-- ==== Sys2Proof/Machine/Core.lean ====
section
/-! DEFINITION. The machine as the host runs it. -/

def Sys2Proof.core : Host.Core := { State := Sys2Proof.Machine.State, Fault := Sys2Proof.Machine.Fault, Refusal := Sys2Proof.Machine.Refusal, step := Sys2Proof.Machine.step, reset := Sys2Proof.Machine.State.reset }
end

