/-- R265, R266: SB and SH at an aligned address clear of the GPU ports store the low byte or halfword at the effective address
and change no other byte. IsC does not suppress them (D24). -/
def Obligations.NarrowStores : Prop :=
  (∀ w : Word,
    (opOf w = 0x28#6 → decode w = .ok (.sb (rtOf w) (immOf w) (rsOf w))) ∧
    (opOf w = 0x29#6 → decode w = .ok (.sh (rtOf w) (immOf w) (rsOf w)))) ∧
  ∀ (s : State) (rt base : Reg) (off : Half), Memory.wf s.mem →
    (clearOfPorts .byte (ea s base off) →
      Answers (exec (.sb rt off base) s) (StoresBytes s .byte (ea s base off) (s.x rt))) ∧
    ((ea s base off).toNat % 2 = 0 → clearOfPorts .half (ea s base off) →
      Answers (exec (.sh rt off base) s) (StoresBytes s .half (ea s base off) (s.x rt)))

/-- R267: an aligned SW stores the word at the effective address and changes no other byte; with IsC set it changes nothing
at all, no GP0 packet either. -/
def Obligations.StoreWordAndCacheIsolation : Prop :=
  (∀ w : Word, opOf w = 0x2B#6 → decode w = .ok (.sw (rtOf w) (immOf w) (rsOf w))) ∧
  ∀ (s : State) (rt base : Reg) (off : Half), Memory.wf s.mem → (ea s base off).toNat % 4 = 0 →
    (s.cop0.sr.getLsbD 16 = false →
      Answers (exec (.sw rt off base) s) (StoresBytes s .word (ea s base off) (s.x rt))) ∧
    (s.cop0.sr.getLsbD 16 = true → exec (.sw rt off base) s = .next s)

/-- R268, R269: SWL and SWR, byte by byte: SWL puts the top `k + 1` bytes of the register into bytes `0..k` of the aligned
word, SWR the bottom `4 - k` bytes into bytes `k..3`; the rest of the word is written back as read, whatever IsC holds (D24).
The opcodes are the spec's decision D15. -/
def Obligations.UnalignedStoresMergeBytes : Prop :=
  (∀ w : Word,
    (opOf w = 0x2A#6 → decode w = .ok (.swl (rtOf w) (immOf w) (rsOf w))) ∧
    (opOf w = 0x2E#6 → decode w = .ok (.swr (rtOf w) (immOf w) (rsOf w)))) ∧
  ∀ (s : State) (rt base : Reg) (off : Half), Memory.wf s.mem →
    let a := alignedWord (ea s base off)
    let k := (ea s base off).toNat % 4
    ∃ m l r : Word, busRead s .word a = .ok m ∧
      (∀ j, j < 4 → byteOfWord l j = if j ≤ k then byteOfWord (s.x rt) (3 - k + j) else byteOfWord m j) ∧
      (∀ j, j < 4 → byteOfWord r j = if k ≤ j then byteOfWord (s.x rt) (j - k) else byteOfWord m j) ∧
      Answers (exec (.swl rt off base) s) (StoresBytes s .word a l) ∧
      Answers (exec (.swr rt off base) s) (StoresBytes s .word a r)

/-- R256: after a load, the next instruction still reads the old value of its register, and the one after that reads the
loaded value, whatever the instruction between them does: a load of its own, a write to the register, a trap (R257, R271; the
count and the flush are the spec's decisions D2 and D3). -/
def Obligations.LoadedValueArrivesAfterOneInstruction : Prop :=
  ∀ (s t : State) (w w' : Word) (r : Reg) (v : Word), r ≠ 0 → s.ld = some { reg := r, value := v, remaining := 1 } →
    Fetches s w → (atPhase5 s w).x r = s.x r ∧ (step s = .next t → Fetches t w' → (atPhase5 t w').x r = v)

/-- R272, R98: in RAM and the scratchpad a store followed by the width-matched load at the same address gives back the stored
low bits, extended as the load says, in the slot (D2). -/
def Obligations.StoreThenLoadGivesTheValueBack : Prop :=
  ∀ (s t : State) (rt rt' base : Reg) (off : Half), Memory.wf s.mem → writable (phys (ea s base off)) →
    (exec (.sb rt off base) s = .next t →
      Answers (exec (.lb rt' off base) t) (fun u => u.ld = some ⟨rt', ((s.x rt).setWidth 8).signExtend 32, 1⟩) ∧
      Answers (exec (.lbu rt' off base) t) (fun u => u.ld = some ⟨rt', ((s.x rt).setWidth 8).setWidth 32, 1⟩)) ∧
    ((ea s base off).toNat % 2 = 0 → exec (.sh rt off base) s = .next t →
      Answers (exec (.lh rt' off base) t) (fun u => u.ld = some ⟨rt', ((s.x rt).setWidth 16).signExtend 32, 1⟩) ∧
      Answers (exec (.lhu rt' off base) t) (fun u => u.ld = some ⟨rt', ((s.x rt).setWidth 16).setWidth 32, 1⟩)) ∧
    ((ea s base off).toNat % 4 = 0 → s.cop0.sr.getLsbD 16 = false → exec (.sw rt off base) s = .next t →
      Answers (exec (.lw rt' off base) t) (fun u => u.ld = some ⟨rt', s.x rt, 1⟩))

▬▬▬▬▬▬▬▬▬▬

#### [Exercise instructions]
When the line with "(opOf w = 0x2E#6" is reached in the data above, start copying there, and copy each line exactly until the line with "(∀ j, j < 4 → byteOfWord l" has been copied; copy nothing else.

#### [Response area]
    (opOf w = 0x2E#6 → decode w = .ok (.swr (rtOf w) (immOf w) (rsOf w)))) ∧
  ∀ (s : State) (rt base : Reg) (off : Half), Memory.wf s.mem →
    let a := alignedWord (ea s base off)
    let k := (ea s base off).toNat % 4
    ∃ m l r : Word, busRead s .word a = .ok m ∧
      (∀ j, j < 4 → byteOfWord l j = if j ≤ k then byteOfWord (s.x rt) (3 - k + j) else byteOfWord m j) ∧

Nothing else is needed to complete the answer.